This project will primarily be based at The University of Manchester.
The performance of nuclear power plants, including Pressurized Water Reactors (PWRs) can be affected by the formation of corrosion deposit. This loosely adherent corrosion products, is called CRUD from the acronym of Chalk River Unidentified Deposit where it was first observed; CRUD plays a key role in determining the out-of-core or shutdown radiation ﬁeld, but they are also responsible for localized deposition on the steam generator tubing of pressurized water reactors (PWRs) nuclear power plants, reduces the heat transfer and hydrodynamic efficiency of the steam generators.
In the present project, the effects of the hydrodynamic conditions and temperature on the deposition of corrosion products on the structural materials will be investigated in simulated PWR primary water. This topic has been the focus of extensive research in recent years as part of ongoing collaboration between the University of Manchester and Rolls-Royce [e.g. see ref. 1 and 2]. To date, micro-fluidic experiments were employed to study the CRUD related phenomena. The current scientific understanding of the underpinning phenomena affecting CRUD transport within the primary circuit, and the proposed deposition mechanisms, will be extended to conditions more representative of those likely to be encountered in a power plant. Specifically, in the present project, a bespoke experimental facility that allows testing of experimental conditions closer to those experienced in real plants will be used.

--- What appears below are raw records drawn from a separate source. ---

-- ==== Sys2Proof/Machine/Control.lean ====
section
/-! DEFINITION. Control flow, gangs, versioned tasks, system instructions and control and status registers (R208 to R219,
R340 to R362), the recorders' CSRs (R456 to R460), and the events of naps, tasks, traps and the instruction buffer. -/

namespace Sys2Proof.Machine

/-! ### Moving slices -/

/-- The bundle is performed and each slice of the fragment continues as given; slices then part by PC, and finished or dead
ones leave (R211, R212). -/
def State.steer (s : State) (i : Issue) (g : Gang) (h : Nat → Slice → Slice) : State :=
  match g.frags.get i.frag with
  | none => s
  | some f =>
    let g1 := ((g.advance i.frag ((i.base + 4) % 2 ^ 64) s.cycle).mapSlices f.slices h).regroup i.frag
    ((s.putGang i.key g1.dropDead).hint i).settleGang i.key

/-- The target of a relative branch (R261). -/
def relTarget (base : Nat) (disp : Int) : Nat := wrapN 64 ((base : Int) + 4 * disp)

/-- A fragment-uniform branch (R341): taken on a condition over one uniform register. -/
def branchOn (r : Option Nat) (disp : Int) (cond : Nat → Bool) (s : State) : Out :=
  withPlan s (uPlan (match r with | some a => [a] | none => []) []) fun i g f _ =>
    let v := match r with | some a => g.u (f.ur a) | none => 0
    if cond v then s.steer i g (fun _ x => { x with pc := relTarget i.base disp }) else s.finish i g

def execBru (disp : Int) (s : State) : Out := branchOn none disp (fun _ => true) s
def execBruZ (r : Nat) (disp : Int) (s : State) : Out := branchOn (some r) disp (fun v => v == 0) s
def execBruNz (r : Nat) (disp : Int) (s : State) : Out := branchOn (some r) disp (fun v => v != 0) s
def execBruLt (r : Nat) (disp : Int) (s : State) : Out := branchOn (some r) disp (fun v => decide (2 ^ 31 ≤ v)) s
def execBruGe (r : Nat) (disp : Int) (s : State) : Out := branchOn (some r) disp (fun v => decide (v < 2 ^ 31)) s

/-- CALL (R341): the link pair receives the address of the next bundle. -/
def execCall (r : Nat) (disp : Int) (s : State) : Out :=
  withPlan s (uPlan [] [r, r + 1]) fun i g f _ =>
    let ret := (i.base + 4) % 2 ^ 64
    let g1 := (g.setU (f.ur r) (ret % 2 ^ 32)).setU (f.ur r + 1) (ret / 2 ^ 32)
    s.steer i g1 (fun _ x => { x with pc := relTarget i.base disp })

/-- Live active lanes of a slice, as four bits. -/
def Gang.sliceActive (g : Gang) (n : Nat) (x : Slice) : Nat := x.mask &&& fld g.liveUnf (4 * n) 4

/-- One slice at a BRV (R208): taken set t of its lanes a; none on stack overflow. -/
def brvSlice (x : Slice) (a t tgt ft rc : Nat) : Option Slice :=
  let n := andNot a t
  if t = 0 then some { x with pc := ft }
  else if n = 0 then some { x with pc := tgt }
  else if 16 ≤ x.stk.length then none
  else some ⟨tgt, t, ⟨ft, n, rc⟩ :: x.stk⟩

/-- BRV (R342, R208). -/
def execBrv (x : BrvOp) (s : State) : Out :=
  withPlan s (fun _ _ => { rdM := if x.m = 0 then [] else [x.m] }) fun i g f _ =>
    let tgt := relTarget i.base x.tgt
    let ft := (i.base + 4) % 2 ^ 64
    let rc := (i.base + 4 * x.rc) % 2 ^ 64
    let m := g.mask f x.m
    let sel := if x.neg then andNot allLanes m else m
    let go (n : Nat) (y : Slice) : Option Slice :=
      let a := g.sliceActive n y
      brvSlice y a (a &&& fld sel (4 * n) 4) tgt ft rc
    if (List.range 8).any (fun n => bit f.slices n && (go n (g.slice n)).isNone) then s.trap i (2 ^ cSTKOV) none
    else s.steer i g (fun n y => (go n y).getD y)

/-- One application of R209 to a slice at j with n the address after the JOIN: lv its live unfinished lanes. -/
def joinOnce (j n lv : Nat) (x : Slice) : Slice :=
  match x.stk with
  | [] => { x with pc := n }
  | e :: rest =>
    if e.rc ≠ j then { x with pc := n }
    else if e.pc ≠ j then ⟨e.pc, e.mask, ⟨j, x.mask &&& lv, e.rc⟩ :: rest⟩
    else ⟨n, (x.mask &&& lv) ||| e.mask, rest⟩

/-- JOIN on one slice (R209): a swap that leaves no live active lane is followed by a second application. -/
def joinSlice (j n lv : Nat) (x : Slice) : Slice :=
  let y := joinOnce j n lv x
  let swapped := match x.stk with | e :: _ => e.rc == j && e.pc != j | [] => false
  if swapped && y.mask &&& lv == 0 then joinOnce j n lv { y with mask := 0 } else y

/-- The accesses issued so far come before every later one of the gang (R160). -/
def Gang.fuse (g : Gang) : Gang := { g with fused := g.newOp }

/-- Where a move of a fragment's slices pops the stack of one, that slice's paths fuse (R209, R211). -/
def Gang.fusePops (g : Gang) (f : Frag) (h : Nat → Slice → Slice) : Gang :=
  if (List.range 8).any (fun k => bit f.slices k && decide ((h k (g.slice k)).stk.length < (g.slice k).stk.length)) then g.fuse
  else g

def execJoin (s : State) : Out :=
  withPlan s noPlan fun i g f _ =>
    let h (k : Nat) (x : Slice) : Slice := joinSlice i.pc ((i.base + 4) % 2 ^ 64) (fld g.liveUnf (4 * k) 4) x
    s.steer i (g.fusePops f h) h
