/-- A part of what is kept of a saved block, replaced by what its image holds; kept where the image cannot be read (log entry 33). -/
def State.backMem (s : State) (l : Launch) (b off size lo : Nat) (m : Mem) : State × Mem :=
  if size = 0 then (s, m) else
  let r := s.imageMem l b off size lo
  (r.1, r.2.getD m)
/-- The registers of a saved gang as its image holds them. -/
def State.backGang (s : State) (l : Launch) (b j k : Nat) : State :=
  match s.gang k with
  | none => s
  | some g =>
    let v := s.imageWords l b (l.imgRegs j) (32 * l.av)
    let u := v.1.imageWords l b (l.imgRegs j + 128 * l.av) l.asz
    u.1.putGang k { g with vreg := v.2.getD g.vreg, sreg := u.2.getD g.sreg }
/-- The lane-private storage of a saved gang as its image holds it. -/
def State.backLp (s : State) (l : Launch) (b j : Nat) (m : Mem) : State × Mem :=
  (List.range 32).foldl (fun (a : State × Mem) n =>
    let r := a.1.backMem l b (l.imgLp j + n * l.lpb) l.lpb (4096 * n) (m.filter (fun kv => kv.1 / 4096 == n))
    (r.1, a.2 ++ r.2)) (s, [])
/-- One store of the cores of a saved block, at `o` in each core's share. -/
def State.backStore (s : State) (l : Launch) (b o size : Nat) (ms : List Mem) : State × List Mem :=
  ms.zipIdx.foldl (fun (a : State × List Mem) mr =>
    let r := a.1.backMem l b (l.imgStores mr.2 + o) size 0 mr.1
    (r.1, a.2 ++ [r.2])) (s, [])

/-- A saved block read back from its image (R437). -/
def State.readImage (s : State) (l : Launch) (v : Saved) : State × Saved :=
  if v.flush then (s, v) else
  let s := v.gangs.zipIdx.foldl (fun s kj => s.backGang l v.b kj.2 kj.1) s
  let lp := v.lpriv.zipIdx.foldl (fun (a : State × List Mem) mj =>
    let r := a.1.backLp l v.b mj.2 mj.1
    (r.1, a.2 ++ [r.2])) (s, [])
  let sh := lp.1.backStore l v.b 0 l.shBytes v.shared
  let a := sh.1.backStore l v.b l.shBytes l.aBytes v.astore
  let c := a.1.backStore l v.b (l.shBytes + l.aBytes) l.cBytes v.cstore
  let w := c.1.backStore l v.b (l.shBytes + l.aBytes + l.cBytes) l.wBytes v.wstore
  (w.1, { v with lpriv := lp.2, shared := sh.2, astore := a.2, cstore := c.2, wstore := w.2 })

/-- Relative contents of a range of a store. -/
def relPart {w : Nat} (lo hi : Nat) (m : SMap w) : SMap w :=
  (m.filter (fun kv => decide (lo ≤ kv.1 ∧ kv.1 < hi))).map (fun kv => (kv.1 - lo, kv.2))
/-- Relative contents of a gang's lane-private storage: lane × 4096 + offset. -/
def relLp (p lo hi : Nat) (m : Mem) : Mem :=
  (m.filter (fun kv => inRange (4 + p) lo hi kv.1)).map (fun kv => (kv.1 / 4096 % 32 * 4096 + (kv.1 % 4096 - lo), kv.2))

/-- What is kept of a block's stores, counters and weight sets (R436). -/
def State.keepBlock (s : State) (bk : Nat) (b : Block) (l : Launch) (keys : List Nat) (flush : Bool) : Saved :=
  if flush then ⟨b.launch, b.b, true, keys, [], [], [], [], [], [], []⟩ else
  let per {w : Nat} (bases : List Nat) (size : Nat) (h : CoreSt → SMap w) : List (SMap w) :=
    b.cores.zipIdx.map (fun ci => relPart (bases.getD ci.2 0) (bases.getD ci.2 0 + size) (h (s.core ci.1)))
  { launch := b.launch, b := b.b, flush := false, gangs := keys
    lpriv := b.gangs.zipIdx.map (fun kj =>
      relLp (slotOf kj.1 / 16) (b.lpBase.getD kj.2 0) (b.lpBase.getD kj.2 0 + l.lpb) (s.core (coreOf kj.1)).lpriv)
    shared := per b.shBase l.shBytes (·.shared), astore := per b.aBase l.aBytes (·.astore)
    cstore := per b.cBase l.cBytes (·.cstore), wstore := per b.wBase l.wBytes (·.wstore)
    bins := per b.binBase l.nbins (·.bins)
    sets := b.cores.zipIdx.flatMap (fun ci => (s.core ci.1).sets.zipIdx.filterMap (fun wn =>
      if wn.1.blk = some bk then some (ci.2, wn.2, wn.1.woff, wn.1.fmt) else none)) }
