-- ==== Sys2Proof/Machine/Dispatch.lean ====
section
/-! DEFINITION. One arm per constructor of Instr: each calls that instruction's meaning. -/

namespace Sys2Proof.Machine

The present research will explore the implementation of a large scale hydraulic experimental setup and inform mechanistic understanding of the interaction between the dynamic flow of the reactor coolant (high temperature, alkaline, hydrogenated water) and the structural alloys. The overall aim of the project is to generate experimental data to enhance the mechanistic understanding of deposition processes and to support the validation of a model with predictive capability for plant design, as well as materials and chemistry selection.
The research activity will benefit from the consolidated interaction between the supervisory team at UoM and Rolls-Royce staff. The experimental work will be performed in simulated reactor coolant using the Royce Institute suite for research on high-temperature high-pressure flow systems; such facilities have been specifically designed for advanced testing in simulated reactor coolant. The materials will be characterized using advanced analytical techniques available in the Electron Microscopy Centre.